İngiliz hükümeti 1952 yılında kendisini bir Atatürk biyografisi yazması için görevlendiriyor ve kitabını I960’ ta yayımlıyor.
Cumhurbaşkanı Celal Bayar’a 19 Ocak 1951’de yazdığı bu mektubunda Türkiye’nin Kore’deki başarılarının İngiltere kamuoyunda yazacağı bir kitapla
geniş bir alaka uyandıracağını belirterek destek talep etmektedir.
Mektubun içeriğinde yeni bir döneme girdiğini düşündüğü dinamik bir Türkiye’yi en ücra köşelerinden başlayarak gezip görmek, İngiltere ve hatta
Amerika basınında üretilecek materyaller sayesinde kamuoyu oluşturulmasına katkıda bulunmayı amaçladığını ifade etmektedir.

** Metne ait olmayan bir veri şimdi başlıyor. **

theorem baselines_addHold (ser : Serial) (c : Nat) (s : State) : baselines (addHold ser c s) = baselines s := by
  unfold addHold
  split
  · rfl
  · split
    · rfl
    · rename_i r _ _
      have hpaths (st : RecordState) (u : State) : baselines (moveForHold c st u) = baselines u := by
        unfold baselines
        rw [moveForHold_paths]
        split
        · rfl
        · exact baselines_modifyPath c u
      rw [hpaths, baselines_modifyPath]

/-- A record of the circuit has a baseline. -/
def based (s : State) (c : Nat) : Prop := ∃ r ∈ s.paths, r.circuit = c ∧ r.baseline.isSome = true

theorem based_iff (s : State) (c : Nat) : based s c ↔ ∃ x ∈ baselines s, x.1 = c ∧ x.2.isSome = true := by
  simp [based, baselines]

theorem placeHolds_reach (ser : Serial) (scope : PortSet) (s : State) : Reach g s (placeHolds ser scope s) := by
  refine .tail (Reach.foldl_of _ _ (fun t => ∀ c ∈ holdSelection s ser scope, based t c) ?_ ?_ ?_)
    (modifyWindow_act ser _)
  · intro c hc
    obtain ⟨r, hr, rfl⟩ := List.mem_map.1 hc
    obtain ⟨hmem, hsel⟩ := List.mem_filter.1 hr
    rw [Bool.and_eq_true] at hsel
    refine ⟨r, hmem, rfl, ?_⟩
    cases hbase : r.baseline with
    | none => simp [PathRecord.crossesScope, hbase] at hsel
    | some l => rfl
  · intro t c _ ht d hd
    rw [based_iff, baselines_addHold, ← based_iff]
    exact ht d hd
  · intro t c hc ht
    exact (Act.addHold ser c (ht c hc)).reach

/-! ### The Probe Unit -/

theorem setSlots_map_act (f : Probe → Probe) (s : State) (hf : ∀ p, (f p).core = p.core := by intro; rfl) :
    Act g s (setSlots (s.probes.slots.map (Option.map f)) s) := by
  refine .slotFlags _ ?_
  rw [List.map_map]
  refine List.map_congr_left fun o _ => ?_
  cases o with
  | none => rfl
  | some p => exact congrArg some (hf p)

theorem modifyDriving_act (f : Probe → Probe) (s : State)
    (hf : ∀ p, (f p).core = p.core := by intro; rfl) : Act g s (modifyDriving f s) :=
  setSlots_map_act _ s fun p => by
    split
    · exact hf p
    · rfl

theorem modifySlot_act (i : Nat) (f : Probe → Probe) (s : State)
    (hf : ∀ p, (f p).core = p.core := by intro; rfl) : Act g s (modifySlot i f s) := by
  refine .slotFlags _ (List.ext_getElem? fun k => ?_)
  simp only [List.getElem?_map, List.getElem?_modify]
  split
  · cases s.probes.slots[k]? with
    | none => rfl
    | some o =>
      cases o with
      | none => rfl
      | some p => exact congrArg some (congrArg some (hf p))
  · cases s.probes.slots[k]? <;> rfl

theorem requestProbe_act (p : Payload) (s : State) : Act g s (requestProbe p s) := .probeRequests _

theorem recordVerdict_reach (hg : g.verdicts = true) (j : Judgement) (p : Probe) (r : PathRecord) (s : State) :
    Reach g s (recordVerdict j p r s) := by
  have hpath (c : Nat) {f : PathRecord → PathRecord} (u : State)
      (hf : ∀ x, (f x).core = x.core := by intro; rfl) : Act g u (modifyPath c f u) := by
    refine .verdictPaths _ hg ?_
    rw [List.map_map]
    refine List.map_congr_left fun x _ => ?_
    rw [Function.comp_apply]
    split
    · exact hf x
    · rfl
  have hhead (u : State) : Reach g u (followHead j u) := by
    unfold followHead
    split
    · split
      · exact (Act.hopChange _ _ (by intro; rfl)).reach
      · exact .refl
    · exact .refl
  have hmove (u : State) : Reach g u (moveForVerdict j r u) := by
    unfold moveForVerdict
    dsimp only
    repeat' split
    · exact (hpath _ u).reach
    · exact ((hpath _ u).reach.tail (hpath _ _)).trans
        (Reach.foldl _ _ fun t ser _ => creditWindow_reach _ _ t ser)
    · exact (hpath _ u).reach.tail (.lists _ _ hg)
    · exact (hpath _ u).reach
  have hcredit (u : State) : Reach g u (creditRun p j.record.verdict u) := by
    unfold creditRun
    split
    · exact .refl
    · split
      · exact (Act.creditRun _ _ _ hg).reach
      · exact .refl
  exact ((((hpath _ s).reach.trans (hhead _)).trans (hmove _)).tail (.post _)).trans (hcredit _)

theorem evaluate_reach (i : Nat) (p : Probe) (s : State) (hp : probeAt s i = some p) (hphase : p.phase ≠ .closing) :
    Reach g s (evaluate i s) := by
  cases hg : g.verdicts with
  | false => exact (Act.evaluate i p hg hp hphase).reach
  | true =>
    unfold evaluate
    split
    · exact .refl
    · split
      · exact .refl
      · exact (((recordVerdict_reach hg _ _ _ s).tail (.closeSlot i hg)).tail (.idleMarking _ hg)).tail
          (requestProbe_act _ _)

theorem evaluateWithdrawn_reach (i : Nat) (p : Probe) (s : State) (hp : probeAt s i = some p)
    (hphase : p.phase = .claiming) : Reach g s (evaluateWithdrawn i s) := by
  cases hg : g.verdicts with
  | false => exact (Act.evaluateWithdrawn i p hg hp hphase).reach
  | true =>
    unfold evaluateWithdrawn
    split
    · exact .refl
    · split
      · exact .refl
      · exact (recordVerdict_reach hg _ _ _ s).tail (.emptySlot i hg)

/-- A slot found by a search meets its condition. -/
theorem probeAt_of_findIdx {s : State} {q : Probe → Bool} {i : Nat}
    (h : s.probes.slots.findIdx? (fun o => o.any q) = some i) : ∃ p, probeAt s i = some p ∧ q p = true := by
  obtain ⟨hlt, hq, _⟩ := List.findIdx?_eq_some_iff_getElem.1 h
  obtain ⟨p, hp, hqp⟩ := (Option.any_eq_true _ _).1 hq
  exact ⟨p, by rw [probeAt, List.getD_eq_getElem _ _ hlt, hp], hqp⟩

theorem intake_reach (i : Nat) (p : Probe) (x : PoolRecord) (s : State) (hp : probeAt s i = some p)
    (hphase : p.phase = .driving) (hx : g.stations → stationOk x.station = true ∨ x.station = s.own) :
    Reach g s (intake i p x s) := by
  unfold intake
  split
  · exact .refl
  · rename_i hnew
    split
    · exact (modifySlot_act i _ s).reach.trans (setFault_reach .pool _)
    · rename_i hfree
      refine Relation.ReflTransGen.trans (Act.pool i p x hp hphase (Bool.eq_false_iff.2 hnew) hfree hx).reach ?_
      unfold testEarly
      split
      · exact .refl
      · rename_i q hq
        split
        · refine evaluate_reach i q _ hq ?_
          rw [probeAt_modifySlot, if_pos rfl, hp] at hq
          cases hq
          simp [hphase]
        · exact .refl

theorem offerItem_reach (x : Item) (s : State)
    (hx : g.stations → stationOk x.record.station = true ∨ x.record.station = s.own) :
    Reach g s (offerItem x s) := by
  unfold offerItem
  split
  · exact .refl
  · rename_i i hi
    obtain ⟨p, hp, hq⟩ := probeAt_of_findIdx hi
    simp only [Bool.and_eq_true, beq_iff_eq] at hq
    rw [hp]
    exact intake_reach i p x.record s hp hq.1.1 hx
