-- ==== Sys2Proof/Proofs/InvWindows.lean ====
section
/-! Reservations: every notice taken for the window list or the watch list finds its place (R30, R31, R89, R94). -/

namespace Sys2Proof.Machine

variable {g : Grain} {s t : State}

/-! ### The window list -/

theorem waitingSerials_length (s : State) : (waitingSerials s).length = waitingOpens s := by
  unfold waitingSerials waitingOpens
  induction s.loop.receive with
  | nil => rfl
  | cons a l ih =>
    rw [List.filterMap_cons, List.countP_cons]
    cases hp : a.payload <;> simp [ih, Payload.kind]

theorem not_mem_serials {ser : Serial} (h : findWindow s ser = none) : ser ∉ s.windows.list.map (·.serial) := by
  unfold findWindow at h
  simpa [List.find?_eq_none] using h

theorem mem_serials {ser : Serial} {w : Window} (h : findWindow s ser = some w) :
    ser ∈ s.windows.list.map (·.serial) := by
  have hser : w.serial = ser := by simpa using List.find?_some h
  exact List.mem_map.2 ⟨w, List.mem_of_find?_eq_some h, hser⟩

/-- Fewer serials listed and waiting. -/
theorem windowsOk_of_sublist
    (hserials : (t.windows.list.map (·.serial)).Sublist (s.windows.list.map (·.serial)))
    (hreceive : t.loop.receive.Sublist s.loop.receive) (hseq : t.windows.seq = s.windows.seq)
    (h : WindowsOk s) : WindowsOk t := by
  obtain ⟨hnodup, hcard, hlt⟩ := h
  refine ⟨hnodup.sublist hserials, le_trans (Finset.card_le_card fun x hx => ?_) hcard, hseq ▸ hlt⟩
  rw [List.mem_toFinset, List.mem_append] at hx ⊢
  exact hx.imp (hserials.subset ·) ((hreceive.filterMap _).subset ·)

/-- A listed serial joins with its place reserved by the count of listed and waiting ones. -/
theorem windowsOk_of_opened {ser : Serial} {scope : PortSet} (hnew : findWindow s ser = none)
    (hroom : windowsFull s = false) (h : WindowsOk s) :
    WindowsOk (s.setWindows { s.windows with
      seq := (ser.seq + 1) % 256, list := s.windows.list ++ [newWindow ser scope] }) := by
  obtain ⟨hnodup, _, _⟩ := h
  have hserials : (s.windows.list ++ [newWindow ser scope]).map (·.serial) =
      s.windows.list.map (·.serial) ++ [ser] := by simp [newWindow]
  have hlt : s.windows.list.length + waitingOpens s < Config.windowCapacity := by simpa [windowsFull] using hroom
  refine ⟨?_, ?_, Nat.mod_lt _ (by decide)⟩
  · simp only [State.setWindows_fields, hserials]
    exact hnodup.append (List.nodup_singleton ser) (by simpa using not_mem_serials hnew)
  · simp only [State.setWindows_fields, hserials]
    refine (List.toFinset_card_le _).trans ?_
    have hwait : (waitingSerials (s.setWindows { s.windows with
        seq := (ser.seq + 1) % 256, list := s.windows.list ++ [newWindow ser scope] })).length = waitingOpens s :=
      waitingSerials_length s
    rw [List.length_append, hwait, List.length_append, List.length_map, List.length_singleton]
    omega
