/-! ### Every change -/

theorem joiningOk_act (hpieces : g.verdicts = true) (hresets : g.resets = true) (hapart : g.apart)
    (hn : s.loop.Numbered) (hact : Act g s t) (h : JoiningOk s) : JoiningOk t := by
  have hrequests := h.2.2.2
  cases hact with
  | boot c => exact ⟨Nat.zero_le _, fun _ => rfl, fun _ => rfl, fun _ hq => absurd hq List.not_mem_nil⟩
  | load bytes hstart => exact joiningOk_load bytes hstart h
  | windows x _ _ hreq =>
    refine joiningOk_of_fewer (s := s) rfl rfl (le_refl _) id (fun q hq => ?_) h
    rcases hreq q hq with hkind | ⟨r, hr, heq⟩
    · exact hkind
    · rw [← heq]
      exact hrequests r hr
  | transmit =>
    exact joiningOk_of_fewer (by simp) (by simp) (openJoins_transmit s hn)
      (probesOf_nil_of_slots (by simp)) (by simpa using hrequests) h
  | grant c _ hclaim => exact joiningOk_grant hclaim h
  | returning n m =>
    exact joiningOk_of_fewer (by simp) (by simp) (openJoins_returning n m s)
      (probesOf_nil_of_slots (by simp)) (by simpa using hrequests) h
  | linger n =>
    exact joiningOk_of_fewer (by simp) (by simp) (openJoins_linger n s)
      (probesOf_nil_of_slots (by simp)) (by simpa using hrequests) h
  | leave n =>
    exact joiningOk_of_fewer (by simp) (by simp)
      (openJoins_le (by simp) (by simp) (by rw [leaveOutstanding_loop]; simpa using List.filter_sublist.countP_le))
      (probesOf_nil_of_slots (by simp)) (by simpa using hrequests) h
  | waitRetry o hmem hflight =>
    exact joiningOk_of_fewer (by simp) (by simp) (openJoins_waitRetry hn hmem hflight)
      (probesOf_nil_of_slots (by simp)) (by simpa using hrequests) h
  | withdraw keep =>
    exact joiningOk_of_fewer (by simp) (by simp)
      (openJoins_le (by simp) (by simpa using List.filter_sublist.countP_le) (by simp))
      (probesOf_nil_of_slots (by simp)) (by simpa using hrequests) h
  | clearQueues =>
    exact joiningOk_of_fewer (by simp) (by simp) (openJoins_le (by simp) (by simp) (by simp))
      (probesOf_nil_of_slots (by simp)) (by simpa using hrequests) h
  | queueReset =>
    exact joiningOk_of_fewer (by simp) (by simp)
      (openJoins_le (by simp) (by simp [Payload.kind]) (by simp))
      (probesOf_nil_of_slots (by simp)) (by simpa using hrequests) h
  | entry n f =>
    obtain ⟨hjoined, hrequest⟩ := modifyRoster_joining n f s
    exact joiningOk_of_fewer (by simp) hjoined (openJoins_of_same hrequest (by simp) (by simp)).le
      (probesOf_nil_of_slots (by simp)) (by simpa using hrequests) h
  | presence n f =>
    obtain ⟨hjoined, hrequest⟩ := modifyRoster_joining n f s
    obtain ⟨hjoined', hrequest'⟩ := recompute_joining (modifyRoster n f s)
    refine joiningOk_of_fewer (by simp) (hjoined'.trans hjoined)
      (openJoins_of_same (hrequest'.trans hrequest) (by simp) (by simp)).le (probesOf_nil_of_spines ?_)
      (by simpa using hrequests) h
    rw [spines_recompute]
    exact spines_of_probes (by simp)
  | dropJoinRequest =>
    exact joiningOk_of_fewer (by simp) (by simp) (openJoins_le (by simp) (by simp) (by simp))
      (probesOf_nil_of_slots (by simp)) (by simpa using hrequests) h
  | joined n hopen => exact joiningOk_joined (hopen hapart) h
  | slotFlags x hcore =>
    exact joiningOk_of_fewer (s := s) rfl rfl (le_refl _)
      (probesOf_nil_of_spines (spines_of_core hcore)) hrequests h
  | pool i p x hp => exact joiningOk_of_fewer (s := s) rfl rfl (le_refl _) (probesOf_nil_modifySlot i _) hrequests h
  | closeSlot i => exact joiningOk_of_fewer (s := s) rfl rfl (le_refl _) (probesOf_nil_modifySlot i _) hrequests h
  | enterDriving i p b failed hp =>
    exact joiningOk_of_fewer (by simp) (by simp)
      (openJoins_of_same (by simp) (by simp) (by simp)).le (fun hs => absurd hs (not_probesOf_nil hp))
      (by simpa using hrequests) h
  | freeSlot i => exact joiningOk_of_fewer (s := s) rfl rfl (le_refl _) (probesOf_nil_putNone i) hrequests h
  | emptySlot i => exact joiningOk_of_fewer (s := s) rfl rfl (le_refl _) (probesOf_nil_putNone i) hrequests h
  | addHold =>
    exact joiningOk_of_fewer (by simp) (by simp) (openJoins_of_same (by simp) (by simp) (by simp)).le
      (probesOf_nil_of_spines (spines_addHold _ _ s)) (by simpa using hrequests) h
  | applyAlarm =>
    exact joiningOk_of_fewer (by simp) (by simp) (openJoins_of_same (by simp) (by simp) (by simp)).le
      (probesOf_nil_of_spines (spines_applyAlarm _ _ s)) (by simpa using hrequests) h
  | baseLaunch i m c hchoice =>
    obtain ⟨_, hjoined, _⟩ := baseLaunchChoice_spec hchoice
    exact joiningOk_of_joined (by simp) (by simp) (by simp) (by simp) hjoined h
  | sweepLaunch i id c hchoice =>
    obtain ⟨_, hjoined, _⟩ := sweepLaunchChoice_spec hchoice
    exact joiningOk_of_joined (by simp) (by simp) (by simp) (by simp) hjoined h
  | resetWork => exact joiningOk_resetWork h
  | evaluate i p hwhole => simp [hpieces] at hwhole
  | evaluateWithdrawn i p hwhole => simp [hpieces] at hwhole
  | resetLoopOwn hwhole => simp [hresets] at hwhole
  | _ =>
    exact joiningOk_of_fewer (by simp) (by simp) (openJoins_of_same (by simp) (by simp) (by simp)).le
      (probesOf_nil_of_slots (by simp)) (by simpa using hrequests) h

theorem joiningOk_quiet (hq : Quiet s t) (h : JoiningOk s) : JoiningOk t := by
  obtain ⟨_, _, _, _, _, _, _, rfl⟩ := hq
  exact h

“Within the Taurus A Journey in Asiatic Turkey “ adlı kitabını 1954’te bu mektupta ifade ettiği çerçevede yayımlar. Karadeniz sahilinden Erzurum,
Kars, Van, Bitlis, Diyarbakır, Mardin, Urfa, İskenderun, Konya ve Ankara’yı gezer ve gözlemlerini yazar.
Bu ilk mektubu ile Lord Kinross artık Türkiye’ ye girmiş, Atatürk biyografisi ve “Osmanlı İmparatorluğunun Yükselişi ve Çöküşü” adlı eserleri bir
istihbaratçı formasyonu ile bir dış göz olarak ilgi kaynağı olmuştur. Ama istihbaratçı yönü hiç söz konusu edilmeden.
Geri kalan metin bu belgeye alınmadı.